** EXERCISE AIM **
The answer must consist of each line below that contains the word "Config", copied in full.

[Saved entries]
===============

/-- What an action of `SendCommand` is: an exchange or the `TIMEOUT` of one of its two waits, whose counters alone it
raises; the agent goes on, and neither class nor buffer is written. -/
structure Action.OfCall (a : Action) (run : Running) : Prop where
  agent : ∃ next : Pos × Work, a.agent = run.at next ∧ run.work.KeptBy next.2
  prim : (∃ out, a.prim = .exchange out) ∨ a.prim = .timeout .waitCmd ∨ a.prim = .timeout .cmd
  diag : a.diag = none ∨ ∃ k n, (k = .waitCmd ∨ k = .cmd) ∧ a.diag = some (k, n)
  cls : a.cls = none
  store : a.store = none

section
variable {cfg : Config} {run : Running} {b : Byte} {a : Action} {next : Pos × Work}

theorem Action.OfCall.exchange {out : Byte} {o : Option (Phase × Word)} (hw : run.work.KeptBy next.2)
    (ho : o = none ∨ ∃ k n, (k = .waitCmd ∨ k = .cmd) ∧ o = some (k, n)) :
    (run.exchange out next o).OfCall run :=
  ⟨⟨next, rfl, hw⟩, .inl ⟨out, rfl⟩, ho, rfl, rfl⟩

theorem pollStep_ofCall {k : Phase} {cond : Bool} {onHit onExpired : Work → Except Fault (Pos × Work)}
    (h : pollStep cfg run k cond b onHit onExpired = .ok a) (hk : k = .waitCmd ∨ k = .cmd)
    (hhit : ∀ w next, onHit w = .ok next → run.work.KeptBy w → run.work.KeptBy next.2)
    (hexpired : ∀ w next, onExpired w = .ok next → run.work.KeptBy w → run.work.KeptBy next.2) : a.OfCall run := by
  obtain ⟨i, -, ⟨-, next, hn, rfl⟩ | ⟨-, -, rfl⟩ | ⟨-, -, next, hn, rfl⟩⟩ := pollStep_ok h
  · exact .exchange (hhit _ _ hn ⟨rfl, rfl, rfl, rfl, rfl, rfl⟩) (.inr ⟨k, i, hk, rfl⟩)
  · exact .exchange ⟨rfl, rfl, rfl, rfl, rfl, rfl⟩ (.inl rfl)
  · exact .exchange (hexpired _ _ hn ⟨rfl, rfl, rfl, rfl, rfl, rfl⟩) (.inl rfl)

theorem actCall_ofCall {site : CallSite} {x : XPos} (h : actCall cfg run site x b = .ok a) : a.OfCall run := by
  cases x with
  | preWait =>
    rw [actCall] at h
    refine pollStep_ofCall h (.inl rfl) (fun w next hn hw => ?_) (fun w next hn hw => ?_) <;> cases hn <;> exact hw
  | preTimeout =>
    cases h
    exact ⟨⟨_, rfl, rfl, rfl, rfl, rfl, rfl, rfl⟩, .inr (.inl rfl), .inl rfl, rfl, rfl⟩
  | frame k =>
    obtain ⟨arg, -, h⟩ := need_ok h
    cases h
    refine .exchange ?_ (.inl rfl)
    split <;> exact ⟨rfl, rfl, rfl, rfl, rfl, rfl⟩
  | resp =>
    rw [actCall] at h
    refine pollStep_ofCall h (.inr rfl) (fun w next hn hw => returnStatus_keeps hn hw) (fun w next hn hw => ?_)
    split at hn
    · exact returnStatus_keeps hn hw
    · cases hn
      exact hw
  | respTimeout =>
    obtain ⟨next, hn, rfl⟩ := actCall_respTimeout h
    exact ⟨⟨next, rfl, returnStatus_keeps hn ⟨rfl, rfl, rfl, rfl, rfl, rfl⟩⟩, .inr (.inr rfl), .inl rfl, rfl, rfl⟩

end

theorem exec_eq_execCommand {i : Instr} {c : Command} {arg : Word} (h : i.commandOf = some (c, arg)) (s : State) :
    exec i s = execCommand c arg s := by
  cases i <;> cases h <;> rfl

theorem Pos.isResponsePoll_eq_true {p : Pos} (h : p.isResponsePoll = true) : ∃ site, p = .call site .resp := by
  unfold Pos.isResponsePoll at h
  split at h
  · rename_i site
    exact ⟨site, rfl⟩
  · cases h

/-- A step of a command or of R1_STATUS is an action of `SendCommand` of the unit that moves. -/
theorem exec_command_next {i : Instr} {s t : State}
    (hi : i.commandOf.isSome = true ∨ ∃ flags, i = .r1Status flags) (h : exec i s = .next t) :
    ∃ u U run b a, s.Moves u U run ∧ a.OfCall run ∧ t = s.commit u U b a := by
  obtain hi | ⟨flags, rfl⟩ := hi
  · obtain ⟨⟨c, arg⟩, hc⟩ := Option.isSome_iff_exists.1 hi
    rw [exec_eq_execCommand hc] at h
    obtain ⟨u, U, run, hm, hcalls, hperform⟩ := execCommand_next h
    obtain ⟨site, x, hp, -, -⟩ := Running.calls_eq_true.1 hcalls
    obtain ⟨a, ha, rfl⟩ := performRun_eq_next.1 hperform
    exact ⟨u, U, run, _, a, State.mover_eq_some.1 hm, actCall_ofCall ((act_call hp).symm.trans ha), rfl⟩
  · obtain ⟨u, U, run, hm, hfits, hperform⟩ := execAt_next h
    obtain ⟨a, ha, rfl⟩ := performRun_eq_next.1 hperform
    obtain ⟨site, hp⟩ := Pos.isResponsePoll_eq_true hfits
    exact ⟨u, U, run, _, a, State.mover_eq_some.1 hm, actCall_ofCall ((act_call hp).symm.trans ha), rfl⟩

section
variable {a : Action} {run : Running}

theorem Action.OfCall.resp_after (h : a.OfCall run) (resp : Response) : resp.after a.prim = resp := by
  obtain ⟨out, hprim⟩ | hprim | hprim := h.prim <;> rw [hprim] <;> rfl

theorem Action.OfCall.event (h : a.OfCall run) (u : Nat) (b : Byte) :
    (∃ out inn, a.prim.event u b = .x u out inn) ∨ a.prim.event u b = .timeout u .waitCmd ∨
      a.prim.event u b = .timeout u .cmd := by
  obtain ⟨out, hprim⟩ | hprim | hprim := h.prim <;> rw [hprim]
  · exact .inl ⟨out, b, rfl⟩
  · exact .inr (.inl rfl)
  · exact .inr (.inr rfl)

theorem Action.OfCall.get_raiseOpt (h : a.OfCall run) (d : Diag) {k : Phase} (hwait : k ≠ .waitCmd) (hcmd : k ≠ .cmd) :
    (d.raiseOpt a.diag).get k = d.get k := by
  obtain hdiag | ⟨k', n, hk', hdiag⟩ := h.diag
  · rw [hdiag, Diag.raiseOpt_none]
  · rw [hdiag, Diag.raiseOpt_some]
    refine d.get_raise_of_ne n ?_
    rintro rfl
    exact hk'.elim hwait hcmd

theorem Action.OfCall.after_cls (h : a.OfCall run) (U : UnitState) : (U.after a).cls = U.cls := by
  rw [UnitState.after_cls, h.cls, Option.getD_none]

theorem Action.OfCall.after_buf (h : a.OfCall run) (U : UnitState) : (U.after a).buf = U.buf := by
  rw [UnitState.after_buf, h.store, HostBuf.storeOpt_none]

end

/-- Settles O52, by what an action of `SendCommand` is. -/
theorem commandFrame : Obligations.CommandFrame := by
  intro i s t hi h
  obtain ⟨u, U, run, b, a, hm, ha, rfl⟩ := exec_command_next hi h
  obtain ⟨next, hagent, hw⟩ := ha.agent
  exact ⟨u, U, run, U.after a, _, a.prim.event u b, hm, rfl, ha.after_cls U, ha.after_buf U, hagent, rfl, hw.t, hw.csd,
    hw.arg, hw.nsec, hw.m, hw.d, fun k => ha.get_raiseOpt s.diag, rfl, ha.event u b, rfl, rfl, ha.resp_after s.resp, rfl,
    rfl, rfl, rfl⟩

end Sys2Proof.Machine
end


section
/-! SUPPORT. INIT outside `SendCommand`, one primitive at a time (41_init.md R171 to R187), with the proofs that
settle O19, O37, O38 and O40. -/

namespace Sys2Proof.Machine

/-! ### The first primitive -/

/-- The record with which a unit starts an INIT: the class is `UNKNOWN` (41_init.md R187). -/
def UnitState.startInit (V : UnitState) (unit : BitVec 8) : UnitState :=
  { V with cls := .unknown, agent := .running ⟨initRequest unit, .rateSlow, Work.empty⟩ }

/-- INIT of an idle unit is the first primitive of its agent. -/
theorem exec_init_idle {s : State} {unit : BitVec 8} {V : UnitState} (hV : s.units[unit.toNat]? = some V)
    (hi : V.agent = .idle) :
    exec (.init unit) s = .next (s.commit unit.toNat (V.startInit unit) (V.answer s.draws)
      (actRateSlow ⟨initRequest unit, .rateSlow, Work.empty⟩)) := by
  rw [exec, execInit, hostRequest_idle hV hi]
  rfl

/-- Settles O19, by the first primitive of INIT. -/
theorem initStarts : Obligations.InitStarts :=
  fun _ _ _ hV hi => exec_init_idle hV hi

/-! ### The tests of INIT -/

theorem isIdleOnly_iff {r : Byte} : isIdleOnly r = true ↔ r = 0x01 := beq_iff_eq

theorem isEchoPattern_iff {b : Byte} : isEchoPattern b = true ↔ b = 0xAA := beq_iff_eq

theorem isBlockAddressed_iff {t0 : Byte} : isBlockAddressed t0 = true ↔ 0xC0 ≤ t0.toNat := by
  revert t0
  decide

section
variable {cfg : Config} {run : Running} {r b : Byte} {j : Word} {c : CardClass} {n : Nat}

/-! ### The decisions of INIT -/

theorem setIfInBounds_eq_set {α : Type} {m : Nat} (v : Vector α m) (x : α) {k : Nat} (h : k < m) :
    v.setIfInBounds k x = v.set k x := by
  ext i hi
  rw [Vector.getElem_setIfInBounds, Vector.getElem_set]

/-- The status `0x01` ends the reset phase well (41_init.md R173). -/
theorem actDesReset_idle (hr : run.work.r = some r) (h : r = 0x01) :
    actDesReset run = .ok (run.go .deselect (.selProbe, run.work)) := by
  rw [actDesReset, hr, need_some, if_pos (isIdleOnly_iff.2 h)]

/-- After any other status there is no card (41_init.md R174). -/
theorem actDesReset_failed (hr : run.work.r = some r) (h : r ≠ 0x01) :
    actDesReset run = .ok (run.go .deselect (.respond .noCardPresent 0, run.work)) := by
  rw [actDesReset, hr, need_some, if_neg (mt isIdleOnly_iff.1 h), failDeselected]

/-- The first three echo bytes are kept (41_init.md R177). -/
theorem actEcho_of_lt (h : n < 3) :
    actEcho run n b = run.exchange filler (.echo (n + 1), { run.work with t := run.work.t.set n (some b) }) none := by
  rw [actEcho, if_pos (by rw [trailingBytes]; omega), setIfInBounds_eq_set _ _ (by omega)]
  rfl

/-- The echoed pattern makes the card an SD v2 one (41_init.md R177). -/
theorem actEcho_pattern (h : b = 0xAA) :
    actEcho run 3 b =
      run.exchange filler (.desProbe, { run.work with t := run.work.t.set 3 (some b), c := some .sdv2 }) none := by
  rw [actEcho, if_neg (by decide), setIfInBounds_eq_set _ _ (by decide), if_pos (isEchoPattern_iff.2 h)]
  rfl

===============

** SOLUTION TO THE EXERCISE **
variable {cfg : Config} {run : Running} {b : Byte} {a : Action} {next : Pos × Work}
variable {cfg : Config} {run : Running} {r b : Byte} {j : Word} {c : CardClass} {n : Nat}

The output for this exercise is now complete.